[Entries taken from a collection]
......

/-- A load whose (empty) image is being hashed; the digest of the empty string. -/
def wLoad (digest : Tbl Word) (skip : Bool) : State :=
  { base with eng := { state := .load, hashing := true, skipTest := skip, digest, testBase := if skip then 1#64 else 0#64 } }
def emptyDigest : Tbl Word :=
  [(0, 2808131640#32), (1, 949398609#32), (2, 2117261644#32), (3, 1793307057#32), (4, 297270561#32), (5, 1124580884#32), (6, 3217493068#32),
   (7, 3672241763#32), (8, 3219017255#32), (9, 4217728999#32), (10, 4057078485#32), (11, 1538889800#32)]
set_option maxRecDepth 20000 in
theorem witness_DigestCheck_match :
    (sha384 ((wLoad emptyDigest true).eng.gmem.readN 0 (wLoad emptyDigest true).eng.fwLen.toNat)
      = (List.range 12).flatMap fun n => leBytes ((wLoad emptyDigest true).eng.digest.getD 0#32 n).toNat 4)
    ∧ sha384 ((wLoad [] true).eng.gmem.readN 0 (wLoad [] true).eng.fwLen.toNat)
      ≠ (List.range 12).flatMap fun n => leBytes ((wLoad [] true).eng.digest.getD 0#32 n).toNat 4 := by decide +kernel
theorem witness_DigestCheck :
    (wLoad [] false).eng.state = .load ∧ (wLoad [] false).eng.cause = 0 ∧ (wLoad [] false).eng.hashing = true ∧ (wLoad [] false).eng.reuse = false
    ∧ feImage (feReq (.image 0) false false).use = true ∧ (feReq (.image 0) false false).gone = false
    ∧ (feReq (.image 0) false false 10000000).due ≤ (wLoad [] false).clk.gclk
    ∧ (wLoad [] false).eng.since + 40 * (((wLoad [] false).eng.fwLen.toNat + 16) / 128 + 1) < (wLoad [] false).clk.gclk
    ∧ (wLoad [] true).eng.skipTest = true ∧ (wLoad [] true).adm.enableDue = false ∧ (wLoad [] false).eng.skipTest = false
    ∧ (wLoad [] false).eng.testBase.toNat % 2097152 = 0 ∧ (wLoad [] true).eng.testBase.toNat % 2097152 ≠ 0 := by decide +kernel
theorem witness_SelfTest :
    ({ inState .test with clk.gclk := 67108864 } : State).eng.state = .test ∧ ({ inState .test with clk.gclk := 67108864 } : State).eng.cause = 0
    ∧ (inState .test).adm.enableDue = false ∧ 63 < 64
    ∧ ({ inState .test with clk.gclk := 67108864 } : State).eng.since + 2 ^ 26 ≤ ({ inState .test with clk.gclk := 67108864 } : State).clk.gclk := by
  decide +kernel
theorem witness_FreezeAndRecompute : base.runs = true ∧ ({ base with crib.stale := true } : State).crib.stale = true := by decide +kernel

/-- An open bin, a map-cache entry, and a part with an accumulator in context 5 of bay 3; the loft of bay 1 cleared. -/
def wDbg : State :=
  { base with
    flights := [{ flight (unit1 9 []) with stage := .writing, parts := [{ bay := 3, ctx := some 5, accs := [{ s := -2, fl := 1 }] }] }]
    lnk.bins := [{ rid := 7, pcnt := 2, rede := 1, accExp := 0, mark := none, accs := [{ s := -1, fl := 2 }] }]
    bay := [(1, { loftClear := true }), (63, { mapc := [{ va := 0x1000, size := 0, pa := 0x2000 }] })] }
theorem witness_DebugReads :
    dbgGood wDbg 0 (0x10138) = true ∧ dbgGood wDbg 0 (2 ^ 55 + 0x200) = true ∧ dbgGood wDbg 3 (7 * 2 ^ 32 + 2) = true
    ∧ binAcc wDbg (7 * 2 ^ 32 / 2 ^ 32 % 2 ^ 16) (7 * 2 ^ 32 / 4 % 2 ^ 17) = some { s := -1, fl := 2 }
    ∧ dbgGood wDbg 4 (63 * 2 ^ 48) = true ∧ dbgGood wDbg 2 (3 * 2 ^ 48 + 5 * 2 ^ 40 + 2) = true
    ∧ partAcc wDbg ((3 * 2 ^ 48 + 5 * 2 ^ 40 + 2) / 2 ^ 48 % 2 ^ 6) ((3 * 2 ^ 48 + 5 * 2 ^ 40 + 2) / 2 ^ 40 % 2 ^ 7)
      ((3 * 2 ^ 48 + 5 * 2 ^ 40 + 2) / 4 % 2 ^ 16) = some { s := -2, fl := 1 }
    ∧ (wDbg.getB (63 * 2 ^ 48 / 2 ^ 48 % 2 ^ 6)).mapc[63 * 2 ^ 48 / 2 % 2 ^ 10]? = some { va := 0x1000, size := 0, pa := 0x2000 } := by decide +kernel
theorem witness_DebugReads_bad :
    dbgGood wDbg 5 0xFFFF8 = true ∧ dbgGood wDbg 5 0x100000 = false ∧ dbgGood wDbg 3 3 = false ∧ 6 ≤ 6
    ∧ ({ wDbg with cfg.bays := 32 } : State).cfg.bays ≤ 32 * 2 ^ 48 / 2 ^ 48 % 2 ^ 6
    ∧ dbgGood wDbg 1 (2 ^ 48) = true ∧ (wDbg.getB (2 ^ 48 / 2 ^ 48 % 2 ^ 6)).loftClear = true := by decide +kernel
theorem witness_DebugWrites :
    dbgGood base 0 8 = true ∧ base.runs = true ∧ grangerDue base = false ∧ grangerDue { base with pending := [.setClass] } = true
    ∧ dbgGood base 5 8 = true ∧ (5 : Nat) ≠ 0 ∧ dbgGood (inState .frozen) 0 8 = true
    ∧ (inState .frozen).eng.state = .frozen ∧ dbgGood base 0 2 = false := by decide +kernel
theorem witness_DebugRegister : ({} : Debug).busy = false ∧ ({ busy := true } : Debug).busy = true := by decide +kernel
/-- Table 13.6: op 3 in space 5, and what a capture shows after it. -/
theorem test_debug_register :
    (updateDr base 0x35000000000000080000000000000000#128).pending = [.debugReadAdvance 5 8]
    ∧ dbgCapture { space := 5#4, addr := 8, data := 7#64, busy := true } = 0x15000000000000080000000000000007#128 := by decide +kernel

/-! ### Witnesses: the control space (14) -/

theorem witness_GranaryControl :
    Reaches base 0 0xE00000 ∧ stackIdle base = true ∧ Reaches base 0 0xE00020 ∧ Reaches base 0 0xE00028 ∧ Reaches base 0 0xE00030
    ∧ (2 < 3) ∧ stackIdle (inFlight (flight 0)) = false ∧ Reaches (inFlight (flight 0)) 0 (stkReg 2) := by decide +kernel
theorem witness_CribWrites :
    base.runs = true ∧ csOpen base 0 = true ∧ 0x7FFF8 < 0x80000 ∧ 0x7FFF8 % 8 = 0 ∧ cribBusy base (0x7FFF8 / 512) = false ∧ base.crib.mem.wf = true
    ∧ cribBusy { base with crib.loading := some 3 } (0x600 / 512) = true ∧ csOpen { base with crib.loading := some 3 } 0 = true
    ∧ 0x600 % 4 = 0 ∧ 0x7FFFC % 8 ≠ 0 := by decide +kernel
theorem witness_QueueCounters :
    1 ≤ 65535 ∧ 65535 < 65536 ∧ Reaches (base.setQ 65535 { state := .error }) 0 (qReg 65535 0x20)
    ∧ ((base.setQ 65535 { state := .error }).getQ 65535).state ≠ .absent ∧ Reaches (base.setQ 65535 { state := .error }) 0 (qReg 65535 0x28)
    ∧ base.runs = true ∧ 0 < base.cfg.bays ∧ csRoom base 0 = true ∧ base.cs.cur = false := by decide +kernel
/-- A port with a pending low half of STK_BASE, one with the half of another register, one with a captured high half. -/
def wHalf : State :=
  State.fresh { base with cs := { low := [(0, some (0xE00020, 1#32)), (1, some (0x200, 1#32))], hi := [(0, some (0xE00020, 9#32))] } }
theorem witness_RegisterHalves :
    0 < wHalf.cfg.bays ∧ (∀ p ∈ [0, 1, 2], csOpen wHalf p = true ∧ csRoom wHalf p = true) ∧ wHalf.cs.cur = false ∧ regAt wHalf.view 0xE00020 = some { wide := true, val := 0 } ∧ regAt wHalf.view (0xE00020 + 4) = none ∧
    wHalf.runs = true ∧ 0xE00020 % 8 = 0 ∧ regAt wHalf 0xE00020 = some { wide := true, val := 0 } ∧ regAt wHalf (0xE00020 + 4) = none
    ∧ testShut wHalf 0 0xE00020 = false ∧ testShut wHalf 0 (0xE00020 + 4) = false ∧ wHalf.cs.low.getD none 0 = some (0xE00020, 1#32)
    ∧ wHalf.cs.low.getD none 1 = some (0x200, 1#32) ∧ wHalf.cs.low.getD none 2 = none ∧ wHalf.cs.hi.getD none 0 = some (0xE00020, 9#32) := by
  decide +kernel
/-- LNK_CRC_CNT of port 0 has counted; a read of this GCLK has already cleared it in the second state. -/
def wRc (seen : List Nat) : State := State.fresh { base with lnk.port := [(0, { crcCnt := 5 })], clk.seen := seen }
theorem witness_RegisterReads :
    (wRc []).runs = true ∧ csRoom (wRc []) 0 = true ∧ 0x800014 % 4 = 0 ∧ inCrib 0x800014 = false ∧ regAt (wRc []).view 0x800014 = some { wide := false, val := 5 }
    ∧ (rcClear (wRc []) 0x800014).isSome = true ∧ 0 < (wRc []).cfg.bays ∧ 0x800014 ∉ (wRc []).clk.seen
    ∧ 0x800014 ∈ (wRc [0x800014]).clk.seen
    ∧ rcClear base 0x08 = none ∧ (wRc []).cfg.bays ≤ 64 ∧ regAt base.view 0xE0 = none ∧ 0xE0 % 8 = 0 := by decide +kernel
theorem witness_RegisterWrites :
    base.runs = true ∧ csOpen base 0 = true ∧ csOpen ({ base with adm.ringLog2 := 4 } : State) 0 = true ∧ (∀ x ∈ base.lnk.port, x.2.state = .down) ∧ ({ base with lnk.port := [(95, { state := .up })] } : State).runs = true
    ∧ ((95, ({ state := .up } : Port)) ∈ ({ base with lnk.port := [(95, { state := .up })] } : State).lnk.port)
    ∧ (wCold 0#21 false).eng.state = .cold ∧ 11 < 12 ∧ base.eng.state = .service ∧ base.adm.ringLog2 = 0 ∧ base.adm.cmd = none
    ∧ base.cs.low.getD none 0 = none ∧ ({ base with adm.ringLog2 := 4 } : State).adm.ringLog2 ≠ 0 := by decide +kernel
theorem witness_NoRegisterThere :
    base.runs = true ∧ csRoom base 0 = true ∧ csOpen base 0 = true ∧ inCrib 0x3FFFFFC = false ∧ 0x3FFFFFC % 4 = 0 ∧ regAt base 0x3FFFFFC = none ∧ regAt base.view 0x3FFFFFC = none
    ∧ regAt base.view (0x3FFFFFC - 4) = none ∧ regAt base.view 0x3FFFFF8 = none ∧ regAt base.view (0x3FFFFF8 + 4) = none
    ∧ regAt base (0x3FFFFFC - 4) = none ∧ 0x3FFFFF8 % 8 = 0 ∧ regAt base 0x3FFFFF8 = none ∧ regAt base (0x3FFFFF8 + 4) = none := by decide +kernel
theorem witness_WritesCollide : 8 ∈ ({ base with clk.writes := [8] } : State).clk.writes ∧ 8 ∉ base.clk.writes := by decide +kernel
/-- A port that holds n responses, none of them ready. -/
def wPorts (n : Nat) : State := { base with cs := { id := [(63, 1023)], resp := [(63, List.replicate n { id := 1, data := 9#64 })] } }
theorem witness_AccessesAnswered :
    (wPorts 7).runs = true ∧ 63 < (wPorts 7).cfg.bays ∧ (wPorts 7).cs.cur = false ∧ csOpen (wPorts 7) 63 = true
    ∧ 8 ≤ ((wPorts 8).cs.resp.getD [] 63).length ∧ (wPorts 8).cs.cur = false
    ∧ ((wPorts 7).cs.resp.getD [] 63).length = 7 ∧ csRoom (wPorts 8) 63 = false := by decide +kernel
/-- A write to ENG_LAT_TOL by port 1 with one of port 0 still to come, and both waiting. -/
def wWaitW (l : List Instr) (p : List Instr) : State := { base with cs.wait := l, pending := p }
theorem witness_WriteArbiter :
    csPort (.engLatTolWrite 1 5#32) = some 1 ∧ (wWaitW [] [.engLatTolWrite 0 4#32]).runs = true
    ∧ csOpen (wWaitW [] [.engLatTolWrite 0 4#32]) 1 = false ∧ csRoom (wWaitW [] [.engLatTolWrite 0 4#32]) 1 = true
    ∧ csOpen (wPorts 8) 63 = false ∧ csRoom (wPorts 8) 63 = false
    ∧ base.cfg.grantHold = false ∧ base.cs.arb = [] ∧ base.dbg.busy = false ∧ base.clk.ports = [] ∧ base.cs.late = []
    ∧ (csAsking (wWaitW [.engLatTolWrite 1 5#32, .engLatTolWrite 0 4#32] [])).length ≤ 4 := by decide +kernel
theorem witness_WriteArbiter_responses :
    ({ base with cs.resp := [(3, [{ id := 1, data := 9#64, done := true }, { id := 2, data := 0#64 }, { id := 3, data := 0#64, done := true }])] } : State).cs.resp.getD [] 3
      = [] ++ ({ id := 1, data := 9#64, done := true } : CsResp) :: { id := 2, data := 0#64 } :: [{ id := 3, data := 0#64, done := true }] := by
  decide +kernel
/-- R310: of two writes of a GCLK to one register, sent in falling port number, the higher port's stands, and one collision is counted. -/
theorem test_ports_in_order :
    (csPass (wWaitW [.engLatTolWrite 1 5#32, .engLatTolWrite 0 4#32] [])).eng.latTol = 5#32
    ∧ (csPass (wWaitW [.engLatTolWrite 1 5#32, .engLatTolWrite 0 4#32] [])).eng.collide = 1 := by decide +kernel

......

Exercise details |
Only lines holding the word "List" are wanted, so copy each of them from the records above.

Reply to the task |
      = (List.range 12).flatMap fun n => leBytes ((wLoad emptyDigest true).eng.digest.getD 0#32 n).toNat 4)
      ≠ (List.range 12).flatMap fun n => leBytes ((wLoad [] true).eng.digest.getD 0#32 n).toNat 4 := by decide +kernel
def wRc (seen : List Nat) : State := State.fresh { base with lnk.port := [(0, { crcCnt := 5 })], clk.seen := seen }
def wPorts (n : Nat) : State := { base with cs := { id := [(63, 1023)], resp := [(63, List.replicate n { id := 1, data := 9#64 })] } }
def wWaitW (l : List Instr) (p : List Instr) : State := { base with cs.wait := l, pending := p }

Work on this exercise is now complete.